Exercise requirements —
From the entries below, retype only the lines from the one with "if (encode i).toNat" through the one with "serviced ticks. -/", exactly as written.

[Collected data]
-------------------------

/-- R34, R134: in a state in order with `cfg_done` the three awaited statuses are true and every field
holds the value of the completed configuration. -/
def Obligations.DoneMeansComplete : Prop :=
  ∀ s : State, s.InOrder → s.cfgDone = true →
    s.Complete ∧ s.wsLatched = true ∧ s.oscillatorReady = true ∧ s.clockSwitched = true

/-! ### The trace -/

/-- R67, R68: every step keeps the agreement of the trace with the sequencer's state: the sequencer's
writes and reads, replayed from code 0, reach `seq_state`. -/
def Obligations.TraceKeepsTellingCode : Prop :=
  ∀ s t : State, s.TraceTellsCode → step s = .next t → t.TraceTellsCode

/-- R34, R69, R78: where the trace tells the code and `cfg_done` is true, the trace holds FWS.SET's
write, then a read by FWS.WAIT with `WS_ACT` the requested count, then OSC.ON's write, then a read by
OSC.WAIT with the ready bit, then MUX.SEL's write, then a read by MUX.WAIT with the switch status 1. -/
def Obligations.DoneTraceHasThePolls : Prop :=
  ∀ s : State, s.params.WellFormed → s.TraceTellsCode → s.cfgDone = true →
    ∃ (a b c d e f g : List Event) (v1 v2 v3 m1 d1 m2 d2 m3 d3 : Word),
      s.trace = a ++ .write 0x00#5 0x00#8 m1 d1 :: (b ++ .read 0x01#5 0x00#8 v1 ::
        (c ++ .write 0x02#5 0x04#8 m2 d2 :: (d ++ .read 0x03#5 0x04#8 v2 ::
        (e ++ .write 0x04#5 0x08#8 m3 d3 :: (f ++ .read 0x05#5 0x08#8 v3 :: g))))) ∧
      (v1.extractLsb' 4 3).toNat = s.params.flashWaitCycles ∧ v2.getLsbD 1 = true ∧
      v3.extractLsb' 2 2 = 1#2

/-- R57, R128, R134: where the trace tells the code, each write operation the sequencer has passed has
written exactly once, and the others not at all. -/
def Obligations.EachWriteOnce : Prop :=
  ∀ (s : State) (i : Instr) (d : WriteAccess), s.TraceTellsCode → access s.params i = .write d →
    s.trace.countP (Event.isWriteBy (encode i)) =
      if (encode i).toNat < s.seqState.toNat then 1 else 0

/-- R54, R94: every step keeps this: until the timer is enabled no tick has fired, none is pending and
none has been serviced. -/
def Obligations.NoTickBeforeEnable : Prop :=
  ∀ s t : State, s.QuietUntilEnabled → step s = .next t → t.QuietUntilEnabled

/-! ### Counting ticks -/

/-- R100: every step keeps the counting law, for any number of serviced ticks. -/
def Obligations.CountingLawIsKept : Prop :=
  ∀ s t : State, s.CountingLaw → step s = .next t → t.CountingLaw

/-- R101: from reset, `pin_state` after tick n is the inverse of that after tick n - 1000, for
1000 <= n < 2^32, and equals that after tick n - 2000, for 2000 <= n < 2^32. -/
def Obligations.SquareWavePeriod : Prop :=
  ∀ (p : Params) (level : BitVec 1) (n : Nat), n < 2 ^ 32 →
    let pin := fun k => ((State.resetWith p level).afterTicks k).pinState
    (1000 ≤ n → pin n = ~~~pin (n - 1000)) ∧ (2000 ≤ n → pin n = pin (n - 2000))

/-- R102: after the tick numbered 4 294 967 000 the output keeps its state for 295 ticks, toggles at the
296th, which wraps the count to 0, keeps its state for 999 ticks and toggles at the 1000th after the
wrap. -/
def Obligations.WrapShortensHalfPeriod : Prop :=
  ∀ s : State, s.tickCount = 0xFFFFFED8#32 →
    (∀ k, k ≤ 295 → (s.afterTicks k).pinState = s.pinState) ∧
    (s.afterTicks 296).tickCount = 0#32 ∧
    (∀ k, 296 ≤ k → k ≤ 1295 → (s.afterTicks k).pinState = ~~~s.pinState) ∧
    (s.afterTicks 1296).tickCount = 1000#32 ∧ (s.afterTicks 1296).pinState = s.pinState

/-- R127: every step keeps this: without the mark `TickOverrun` the firings are the serviced ticks and
the pending one. -/
def Obligations.FiringsAreServiced : Prop :=
  ∀ s t : State, s.FiringsServiced → step s = .next t → t.FiringsServiced

/-- R98: every step keeps the mirror relation between `pin_state` and the output latch. -/
def Obligations.MirrorIsKept : Prop :=
  ∀ s t : State, s.Mirrors → step s = .next t → t.Mirrors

-------------------------

Answer space —
      if (encode i).toNat < s.seqState.toNat then 1 else 0

/-- R54, R94: every step keeps this: until the timer is enabled no tick has fired, none is pending and
none has been serviced. -/
def Obligations.NoTickBeforeEnable : Prop :=
  ∀ s t : State, s.QuietUntilEnabled → step s = .next t → t.QuietUntilEnabled

/-! ### Counting ticks -/

/-- R100: every step keeps the counting law, for any number of serviced ticks. -/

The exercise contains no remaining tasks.